Start of PROVIDED DATA

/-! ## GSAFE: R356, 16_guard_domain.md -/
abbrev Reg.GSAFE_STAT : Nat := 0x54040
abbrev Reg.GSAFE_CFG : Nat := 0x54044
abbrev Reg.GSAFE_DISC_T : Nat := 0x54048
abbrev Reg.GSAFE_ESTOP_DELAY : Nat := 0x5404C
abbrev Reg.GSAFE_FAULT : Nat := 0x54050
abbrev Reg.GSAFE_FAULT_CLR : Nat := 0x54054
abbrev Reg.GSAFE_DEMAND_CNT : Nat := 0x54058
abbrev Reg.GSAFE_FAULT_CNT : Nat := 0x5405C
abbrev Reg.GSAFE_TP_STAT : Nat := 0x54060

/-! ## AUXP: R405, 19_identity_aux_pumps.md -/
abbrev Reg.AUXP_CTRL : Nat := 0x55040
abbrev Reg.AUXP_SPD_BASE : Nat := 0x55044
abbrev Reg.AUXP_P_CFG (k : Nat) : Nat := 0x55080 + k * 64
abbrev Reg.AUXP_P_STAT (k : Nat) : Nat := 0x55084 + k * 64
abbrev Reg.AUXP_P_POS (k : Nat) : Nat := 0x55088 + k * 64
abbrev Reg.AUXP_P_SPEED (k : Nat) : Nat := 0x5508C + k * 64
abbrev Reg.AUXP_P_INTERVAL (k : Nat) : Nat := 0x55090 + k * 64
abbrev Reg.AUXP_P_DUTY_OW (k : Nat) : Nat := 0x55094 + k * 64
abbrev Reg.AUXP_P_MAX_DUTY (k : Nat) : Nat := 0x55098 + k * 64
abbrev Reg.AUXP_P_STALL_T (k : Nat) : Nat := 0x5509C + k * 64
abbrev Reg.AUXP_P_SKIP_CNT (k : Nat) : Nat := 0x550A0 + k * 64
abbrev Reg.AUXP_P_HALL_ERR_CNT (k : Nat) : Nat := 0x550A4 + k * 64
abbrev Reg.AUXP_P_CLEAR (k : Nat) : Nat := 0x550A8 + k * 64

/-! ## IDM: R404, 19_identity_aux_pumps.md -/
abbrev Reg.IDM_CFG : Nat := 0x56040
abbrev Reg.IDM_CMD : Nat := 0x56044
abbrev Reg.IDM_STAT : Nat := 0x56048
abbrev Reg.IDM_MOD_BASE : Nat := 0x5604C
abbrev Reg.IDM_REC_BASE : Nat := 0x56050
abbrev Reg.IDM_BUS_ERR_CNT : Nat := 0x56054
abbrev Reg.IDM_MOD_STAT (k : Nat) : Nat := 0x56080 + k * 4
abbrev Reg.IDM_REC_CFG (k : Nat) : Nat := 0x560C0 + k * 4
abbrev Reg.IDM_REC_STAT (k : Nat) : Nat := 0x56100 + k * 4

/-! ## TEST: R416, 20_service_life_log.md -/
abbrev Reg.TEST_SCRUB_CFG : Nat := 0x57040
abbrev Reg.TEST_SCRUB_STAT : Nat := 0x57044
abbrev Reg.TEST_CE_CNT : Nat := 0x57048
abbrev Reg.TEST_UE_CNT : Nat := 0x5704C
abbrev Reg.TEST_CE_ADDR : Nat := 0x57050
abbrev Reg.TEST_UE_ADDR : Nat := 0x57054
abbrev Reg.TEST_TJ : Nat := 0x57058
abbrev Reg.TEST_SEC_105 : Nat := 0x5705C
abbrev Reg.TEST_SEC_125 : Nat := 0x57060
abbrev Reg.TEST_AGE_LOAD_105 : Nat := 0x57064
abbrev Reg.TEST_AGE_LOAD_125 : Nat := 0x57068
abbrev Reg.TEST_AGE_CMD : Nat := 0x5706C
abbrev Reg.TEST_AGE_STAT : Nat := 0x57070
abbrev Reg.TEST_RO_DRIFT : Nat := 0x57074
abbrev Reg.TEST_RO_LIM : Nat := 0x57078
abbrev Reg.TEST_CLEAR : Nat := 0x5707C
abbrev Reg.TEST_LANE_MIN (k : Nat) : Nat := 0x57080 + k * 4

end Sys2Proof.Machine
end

End of PROVIDED DATA

EXERCISE INSTRUCTIONS: In the entries above, find the line holding "abbrev Reg.TEST_TJ : Nat := 0x57058" and the line holding "abbrev Reg.TEST_RO_DRIFT : Nat := 0x57074"; print both of them and every line between, exactly, and nothing else.

ANSWER FOR THE TASK:
abbrev Reg.TEST_TJ : Nat := 0x57058
abbrev Reg.TEST_SEC_105 : Nat := 0x5705C
abbrev Reg.TEST_SEC_125 : Nat := 0x57060
abbrev Reg.TEST_AGE_LOAD_105 : Nat := 0x57064
abbrev Reg.TEST_AGE_LOAD_125 : Nat := 0x57068
abbrev Reg.TEST_AGE_CMD : Nat := 0x5706C
abbrev Reg.TEST_AGE_STAT : Nat := 0x57070
abbrev Reg.TEST_RO_DRIFT : Nat := 0x57074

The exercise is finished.